Using the C# Facebook SDK 5.0.3 everything works fine whit the client.Get("/me").
But when retrieving the status, I should get aan arraylist "data" with all the status messages according to the facebook Graph API, but instead my data array is empty and I get a 'Index out of bounds' exception.
Does anyone have an idea what my problem could be?
if (Request.Params["code"] != null)
{
var client = new FacebookClient(GetAccessToken());
dynamic me = client.Get("/me");
imgUser.ImageUrl = "https://graph.facebook.com/" + me.id + "/picture";
lblUsername.Text = me.name;
lblHometown.Text = me.hometown.name;
lblBirthday.Text = me.birthday;
lblCurrenttown.Text = me.location.name;
lblEmail.Text = me.email;
lblOpleidingen.Text = "";
lblOpleidingen.Text += me.education[1].type + ": " + me.education[1].school.name + ", " + me.education[1].year.name + "<br />"
+ me.education[0].type + ": " + me.education[0].school.name + ", " + me.education[0].year.name;
lblSex.Text = me.gender;
dynamic status = client.get("/me/statuses");
txtStatus.Text = status.data[0].message;
}
It requires the read_stream permission. Ensure you have it.

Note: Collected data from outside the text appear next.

/-- A conversion completes: its frame stands READY in the back buffer with the centre's sequence, label and job; the
centre is classified own, or substituted by its action, in the ring slot that carries it; bank fallbacks are counted;
and a HOLDING or STEPPING lane becomes HELD. A capture taken in the conversion is done, a T4 capture having copied its
window of the raster to its pair. The centre's job counts it; a CLOSING job of which no other field is open ends, its
fields being its own, substituted, dropped and unfinished ones, and holds the lane with CUE where hold_after asks for
it (R127, R18, R142, R143, R150, R168, R169, R170, R171, R181, R187). That CAPTURE DONE carries a record in which the
classification already stands is log entry 20's reading. -/
def Obligations.ConversionsComplete : Prop :=
  ∀ (s : State) (L : Lane) (c : Conversion) (frame : List Row) (v u : List Phase) (n : Nat),
    (s.lane L).conv = some c → c.stage = .scaling frame v u n →
    let l := s.lane L
    let cls : Classification := match c.record.action with
      | .substitute _ => .substituted
      | _ => .own
    ∃ t, exec (.conversionCompletion L) s = .next t ∧ (t.lane L).conv = none ∧ (t.lane L).back = .ready ∧
      (t.lane L).front = l.front ∧ (t.lane L).showing = l.showing ∧
      (if l.front = 0 then (t.lane L).out1 else (t.lane L).out0) =
        ⟨outputRaster c.profile v u frame, c.record.sequence, c.record.label, c.record.job⟩ ∧
      (if l.front = 0 then (t.lane L).out0 else (t.lane L).out1) = (if l.front = 0 then l.out0 else l.out1) ∧
      (t.lane L).count = l.count ∧ (t.lane L).w = l.w ∧
      (t.lane L).counter .bankFallbacks = min 4294967295 (l.counter .bankFallbacks + n) ∧
      (c.inRing = true → (c.slot = l.w → ∀ a, l.arriving = some a → a.writing = none) →
        (t.lane L).ring[c.slot] = some { c.record with classification := some cls }) ∧
      (l.runState = .holding ∨ l.runState = .stepping → (t.lane L).runState = .held) ∧
      (∀ cap h7 h8, l.capture = some cap → cap.taken = some (h7, h8) → ¬ metInArrival cap.tap →
        (t.lane L).capture = none ∧
        offered l (t.lane L) (.captureDone cap.tap h7.buffer (h8.map Held.buffer)
          (if cap.tap = .t4 then some (cap.top, cap.left) else none) { c.record with classification := some cls })) ∧
      ((∀ cap h7 h8, l.capture = some cap → cap.taken = some (h7, h8) → cap.tap ≠ .t4) → t.store = s.store) ∧
      (∀ cap h7 h8, l.capture = some cap → cap.taken = some (h7, some h8) → cap.tap = .t4 → cap.top ≤ 504 → StoreLaw s →
        h7.buffer ≠ h8.buffer →
        let seen := fun (r : Nat) => (outputRaster c.profile v u frame).getD r ⟨[], [], []⟩
        let window := fun (row : Row) => Row.mk ((row.y.drop cap.left).take 720) ((row.cb.drop (cap.left / 2)).take 360)
          ((row.cr.drop (cap.left / 2)).take 360)
        ∀ i, i < 288 → t.row h7.buffer i = window (seen (cap.top + 2 * i)) ∧
          t.row h8.buffer i = window (seen (cap.top + 2 * i + 1)) ∧
          ∀ b, b ≠ h7.buffer → b ≠ h8.buffer → t.row b i = s.row b i) ∧
      (DistinctJobs s → ∀ (k : Fin 32) j, s.jobs[k] = some j → c.record.job = some j.number → j.lane = L →
        let n : JobCounts := match cls with
          | .substituted => { j.counts with substituted := min 16777215 (j.counts.substituted + 1) }
          | _ => { j.counts with own := min 16777215 (j.counts.own + 1) }
        let opened := ∃ m x, l.real m = some x ∧ x.job = some j.number ∧ x.classification = none ∧
          ¬ (c.inRing = true ∧ l.slotOf m = c.slot)
        (j.state ≠ .closing ∨ opened → t.jobs[k] = some { j with counts := n }) ∧
        (j.state = .closing → ¬ opened → jobEnds s t k j j.endsWith n ∧
          (j.counts.fields ≤ 16777215 →
            j.counts.fields = j.counts.own + j.counts.substituted + j.counts.dropped + j.counts.unfinished + 1 →
            n.fields = n.own + n.substituted + n.dropped + n.unfinished) ∧
          (j.holdAfter = true → l.runState = .running → l.cause = none →
            (t.lane L).runState = .held ∧ (t.lane L).cause = some .cue) ∧
          (j.holdAfter = false → l.runState = .running → l.cueDue = false →
            (t.lane L).runState = .running ∧ (t.lane L).cause = l.cause))) ∧
      (l.runState = .running → c.record.job = none → l.cueDue = false →
        (t.lane L).runState = .running ∧ (t.lane L).cause = l.cause)
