theorem State.moves_loadMap (s : State) (h : CommandHeader) (p : List Byte) (L : Lane) : s.Moves (s.loadMap h p L) := by
  unfold State.loadMap
  split
  · exact s.moves_answer h _ _ _
  · split
    · exact s.moves_answer h _ _ _
    · split
      · exact s.moves_answer h _ _ _
      · split
        · exact s.moves_answer h _ _ _
        · split
          · exact s.moves_answer h _ _ _
          · exact s.moves_adjustAnswer L (·.setMap _ _) (.setMap _ _ _) h _ _ _

theorem State.moves_switchNow (s : State) (h : CommandHeader) (L : Lane) (e : (s.lane L).runState = .held) :
    s.Moves (s.switchNow h L) := by
  unfold State.switchNow
  split
  · exact s.moves_answer h _ _ _
  · have h1 := (s.told_answer h mapSelectCode .ok []).andThen (State.Acts.modLane _ L LaneState.switchMap) fun _ _ => rfl
    exact ((h1.andThen (State.acts_historyReset _ L true true) (.resetHistory true)).moves (.switches e)).trans
      (State.moves_flushCue _ L)

theorem State.moves_selectMap (s : State) (h : CommandHeader) (p : List Byte) (L : Lane) : s.Moves (s.selectMap h p L) := by
  unfold State.selectMap
  split
  · exact s.moves_answer h _ _ _
  · split
    · exact s.moves_adjustAnswer L _ (.of_eq rfl rfl rfl rfl) h _ _ _
    · split
      · rename_i e; exact s.moves_switchNow h L e
      · exact s.moves_adjustAnswer L _ (.of_eq rfl rfl rfl rfl) h _ _ _

theorem State.moves_readMap (s : State) (h : CommandHeader) (p : List Byte) (L : Lane) : s.Moves (s.readMap h p L) := by
  unfold State.readMap
  split <;> exact s.moves_answer h _ _ _

theorem LaneState.Minor.passPacket (l : LaneState) (p : ControlPacket) : l.Minor (l.passPacket p) := by
  unfold LaneState.passPacket
  split
  · rename_i h
    refine ⟨rfl, Nat.le_max_left _ _, ?_, fun _ => Nat.le_max_left _ _⟩
    have : l.passQueue.length < 8 := h
    simp only [List.length_append, List.length_singleton]; omega
  · exact (LaneState.Minor.bump l _ 1).trans (.of_eq rfl rfl rfl rfl)

/-! ## Captures, still insertion and transfers -/

theorem State.moves_askCapture (s : State) (h : CommandHeader) (p : List Byte) (L : Lane) : s.Moves (s.askCapture h p L) := by
  unfold State.askCapture
  split
  · exact s.moves_answer h _ _ _
  · split
    · exact s.moves_answer h _ _ _
    · exact s.moves_adjustAnswer L _ (.of_eq rfl rfl rfl rfl) h _ _ _

theorem State.moves_setStill (s : State) (L : Lane) (st : Still) : s.Moves (s.modLane L (·.setStill st)) :=
  (State.Acts.modLane s L _).path (.tail (.single (.restages Stage.uncounted)) (.minor (.of_eq rfl rfl rfl rfl)))

theorem State.moves_reserveTransfer (s : State) (h : CommandHeader) (run : Run) (kind : TransferKind) :
    s.Moves (s.reserveTransfer h run kind) :=
  (State.Moves.beside (s := s) (t := { s with
      transfers := s.transfers ++ [⟨s.nextTransfer, h.arrival, h.tag, run, kind⟩]
      nextTransfer := s.nextTransfer + 1 }) rfl rfl rfl).trans
    (State.Told.modLane _ _ _ (.enter _ _)).moves

theorem State.moves_takeRead (s : State) (h : CommandHeader) (p : List Byte) : s.Moves (s.takeRead h p) := by
  unfold State.takeRead
  split
  · exact s.moves_answer h _ _ _
  · exact s.moves_reserveTransfer h _ _

theorem State.moves_takeWrite (s : State) (h : CommandHeader) (p : List Byte) : s.Moves (s.takeWrite h p) := by
  unfold State.takeWrite
  split
  · split
    · exact s.moves_answer h _ _ _
    · split
      · exact s.moves_reserveTransfer h _ _
      · exact State.moves_besideAnswer (by rfl) (by rfl) (by rfl)
  · exact s.moves_answer h _ _ _

/-! ## Every command and event -/

theorem LaneState.Minor.lineActive (l : LaneState) (b : Bool) : l.Minor { l with lineActive := b } :=
  .of_eq rfl rfl rfl rfl

/-- The start of a written field is the one event that begins a record (R5). -/
def BeginsAt (s t : State) (L : Lane) : Prop :=
  Begins (s.lane L) (t.lane L) ∧ (∀ L', L' ≠ L → Path (s.lane L') (t.lane L')) ∧ s.SameDesk t

/-- The completion of a written field that is kept is the one event that makes the history longer (R12, R13). -/
def KeepsAt (s t : State) (L : Lane) : Prop :=
  ∃ s' t', s.Moves s' ∧ (s'.lane L).count = (s.lane L).count ∧ Keeps (s'.lane L) (t'.lane L) ∧
    (∀ L', L' ≠ L → Path (s'.lane L') (t'.lane L')) ∧ s'.SameDesk t' ∧ t'.Moves t

/-- Everything that a command or event can do to the work of the lanes. -/
theorem exec_moves (i : Instr) (s t : State) (h : exec i s = .next t) :
    s.Moves t ∨ (∃ L bit, i = .fieldStart L bit ∧ BeginsAt s t L) ∨ ∃ L err, i = .fieldCompletion L err ∧ KeepsAt s t L := by
  cases i with
  | fieldStart L bit =>
    injection h with h
    subst h
    rcases s.fieldStarts_moves L bit with h | h
    · exact .inl h
    · exact .inr (.inl ⟨L, bit, rfl, h⟩)
  | fieldCompletion L err =>
    injection h with h
    subst h
    rcases s.fieldCompletes_moves L err with h | h
    · exact .inl h
    · exact .inr (.inr ⟨L, err, rfl, h⟩)
  | deviceReset straps lines => injection h with h; subst h; exact .inl (s.moves_deviceReset straps lines)
  | inputLockAcquired L std => injection h with h; subst h; exact .inl (s.moves_lockAcquired L std)
  | inputLockLost L => injection h with h; subst h; exact .inl (s.moves_lockLost L)
  | labelPacket L p => injection h with h; subst h; exact .inl (.adjust s L _ (.judgeLabel _ p))
  | takenRow L row => injection h with h; subst h; exact .inl (s.moves_rowArrives L row)
  | t3FrameComplete L => injection h with h; subst h; exact .inl (s.moves_t3Complete L)
  | conversionCompletion L => injection h with h; subst h; exact .inl (s.moves_convCompletes L)
  | outputSlot L => injection h with h; subst h; exact .inl (s.moves_slotTaken L)
  | lossTimerExpiry L => injection h with h; subst h; exact .inl (s.moves_timerExpires L)
  | uncorrectableStoreError r => injection h with h; subst h; exact .inl (s.moves_uncorrectable r)
  | correctedStoreError => injection h with h; subst h; exact .inl s.moves_countCorrected
  | probeDone L => injection h with h; subst h; exact .inl (s.moves_probeCompletes L)
  | storeReadPerformed id => injection h with h; subst h; exact .inl (s.moves_performRead id)
  | storeWritePerformed id => injection h with h; subst h; exact .inl (s.moves_performWrite id)
  | holdRequestLineActive L =>
    injection h with h
    subst h
    left
    split
    · exact .refl s
    · exact (State.Moves.adjust s L _ (.lineActive _ true)).trans (State.moves_holdRequest _ L _)
  | holdRequestLineInactive L => injection h with h; subst h; exact .inl (.adjust s L _ (.lineActive _ false))
  | badControlPacket L => injection h with h; subst h; exact .inl (.adjust s L _ (.bump _ _ 1))
  | passThrough L p =>
    injection h with h
    subst h
    left
    unfold State.passThrough
    split
    · exact .adjust s L _ (.passPacket _ p)
    · exact .refl s
  | unknownCommand h' code p =>
    injection h with h
    subst h
    left
    split
    · exact s.moves_taken h' _ (s.moves_answer h' _ _ _)
    · exact .refl s
  | echo h' p => injection h with h; subst h; exact .inl (s.moves_command h' _ _ _ (s.moves_answer h' _ _ _))
  | report h' p =>
    injection h with h
    subst h
    refine .inl (s.moves_command h' _ _ _ ?_)
    split <;> exact s.moves_answer h' _ _ _
  | profileLoad h' p => injection h with h; subst h; exact .inl (s.moves_command h' _ _ _ (s.moves_loadProfile h' p))
  | profileRead h' p => injection h with h; subst h; exact .inl (s.moves_command h' _ _ _ (s.moves_readProfile h' p))
  | profileClear h' p => injection h with h; subst h; exact .inl (s.moves_command h' _ _ _ (s.moves_clearProfile h' p))
  | curveLoad h' p => injection h with h; subst h; exact .inl (s.moves_command h' _ _ _ (s.moves_loadCurve h' p))
  | curveClear h' p => injection h with h; subst h; exact .inl (s.moves_command h' _ _ _ (s.moves_clearCurve h' p))
  | bankLoad h' p => injection h with h; subst h; exact .inl (s.moves_command h' _ _ _ (s.moves_loadBank h' p))
  | bankClear h' p => injection h with h; subst h; exact .inl (s.moves_command h' _ _ _ (s.moves_clearBank h' p))
  | mapLoad h' p => injection h with h; subst h; exact .inl (s.moves_laneCommand h' _ _ _ (s.moves_loadMap h' p))
  | mapSelect h' p => injection h with h; subst h; exact .inl (s.moves_laneCommand h' _ _ _ (s.moves_selectMap h' p))
  | mapRead h' p => injection h with h; subst h; exact .inl (s.moves_laneCommand h' _ _ _ (s.moves_readMap h' p))
  | jobPost h' p => injection h with h; subst h; exact .inl (s.moves_command h' _ _ _ (s.moves_postJob h' p))
  | jobAbort h' p => injection h with h; subst h; exact .inl (s.moves_command h' _ _ _ (s.moves_abortNumber h' _))
  | jobList h' p =>
    injection h with h
    subst h
    refine .inl (s.moves_command h' _ _ _ ?_)
    split <;> exact s.moves_answer h' _ _ _
  | hold h' p =>
    injection h with h
    subst h
    exact .inl (s.moves_laneCommand h' _ _ _ fun L => (s.moves_answer h' _ _ _).trans (State.moves_holdRequest _ L _))
  | forceHold h' p =>
    injection h with h
    subst h
    exact .inl (s.moves_laneCommand h' _ _ _ fun L => (s.moves_answer h' _ _ _).trans (State.moves_forceHold _ L))
  | resume h' p => injection h with h; subst h; exact .inl (s.moves_laneCommand h' _ _ _ (s.moves_resumeLane h'))
  | step h' p => injection h with h; subst h; exact .inl (s.moves_laneCommand h' _ _ _ (s.moves_stepLane h'))
  | probe h' p => injection h with h; subst h; exact .inl (s.moves_laneCommand h' _ _ _ (s.moves_probeLane h' p))
  | laneRestart h' p =>
    injection h with h
    subst h
    exact .inl (s.moves_laneCommand h' _ _ _ fun L => (s.moves_answer h' _ _ _).trans
      ((State.acts_restartLane _ L .command).moves (.restart _)))
  | laneSetup h' p => injection h with h; subst h; exact .inl (s.moves_laneCommand h' _ _ _ (s.moves_setUpLane h' p))
  | capture h' p => injection h with h; subst h; exact .inl (s.moves_laneCommand h' _ _ _ (s.moves_askCapture h' p))
  | stillInsert h' p =>
    injection h with h
    subst h
    exact .inl (s.moves_laneCommand h' _ _ _ fun L => (s.moves_setStill L _).trans (State.moves_answer _ h' _ _ _))
  | stillCancel h' p =>
    injection h with h
    subst h
    exact .inl (s.moves_laneCommand h' _ _ _ fun L => (s.moves_setStill L _).trans (State.moves_answer _ h' _ _ _))
  | storeRead h' p => injection h with h; subst h; exact .inl (s.moves_command h' _ _ _ (s.moves_takeRead h' p))
  | storeWrite h' p => injection h with h; subst h; exact .inl (s.moves_command h' _ _ _ (s.moves_takeWrite h' p))
  | countersRead h' p =>
    injection h with h
    subst h
    refine .inl (s.moves_command h' _ _ _ ?_)
    split <;> exact s.moves_answer h' _ _ _
  | countersClear h' p =>
    injection h with h
    subst h
    refine .inl (s.moves_command h' _ _ _ ?_)
    split
    · exact s.moves_adjustAnswer _ _ (.clearCounters _) h' _ _ _
    · exact s.moves_clearDevice.trans (State.moves_answer _ h' _ _ _)
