-- ==== Sys2Proof/Config.lean ====
section
/-! DEFINITION. What an implementation fixes (00_scope.md R5) and the values the spec leaves free
(93_implementation_defined.md U3, U8, U10). -/

namespace Sys2Proof

/-- The parameters R5 marks OPEN. A machine's parameters never change; State carries them so that
a statement about every state is a statement about every instance (log entry 6). -/
structure Params where
  /-- FB_BYTES, capacity of the frame buffer in bytes. -/
  fbBytes : Nat
  /-- OB_BYTES, capacity of the output buffer in bytes. -/
  obBytes : Nat
  /-- PIPE_DEPTH, quads in flight; R5: no rule depends on it. -/
  pipeDepth : Nat
  /-- REG_BASE, where the platform places REG; R47: no rule depends on it. -/
  regBase : Nat
  /-- FB_BASE, where the platform places FB. -/
  fbBase : Nat
  /-- OB_BASE, where the platform places OB. -/
  obBase : Nat
deriving DecidableEq, Repr

/-- The parameters State.reset carries. DESIGN CHOICE (log entry 6): the largest capacities R5
allows, so that reset serves every frame some instance accepts. -/
def Config.params : Params :=
  { fbBytes := 2 ^ 32, obBytes := 2 ^ 32, pipeDepth := 1,
    regBase := 0, fbBase := 0x40, obBase := 2 ^ 32 + 0x40 }

/-- The small instance of 95_test_vectors.md: 96 bytes of FB, 64 of OB. -/
def Config.smallParams : Params :=
  { fbBytes := 96, obBytes := 64, pipeDepth := 1, regBase := 0, fbBase := 0x40, obBase := 0xA0 }

/-- The byte of FB at an address at power-on: arbitrary, stable (20_memory.md R58, U8). -/
opaque Config.fbPowerOn : Nat → Byte

/-- The byte of OB at an address at power-on: arbitrary, stable (20_memory.md R58, U8). -/
opaque Config.obPowerOn : Nat → Byte

/-- The byte a host read of FB or OB returns while BUSY: draw number to byte, fresh on every read
(42_host_control.md R145, U3). -/
opaque Config.busyRead : Nat → Byte

/-- The byte a reset during a conversion leaves in OB: draw number and address to byte
(70_reset_and_hazards.md R181, U10). -/
opaque Config.resetDraw : Nat → Nat → Byte

end Sys2Proof
end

Your permission array should look like follows:
string[] extendedPermissions = new[] { "user_about_me", "read_stream" };
if (extendedPermissions != null && extendedPermissions.Length > 0)
{
var scope = new StringBuilder();
scope.Append(string.Join(",", extendedPermissions));
parameters["scope"] = scope.ToString();
}
furthermore your second get() should be capitalized: Get()
dynamic status = client.get("/me/statuses");
dynamic status = client.Get("/me/statuses");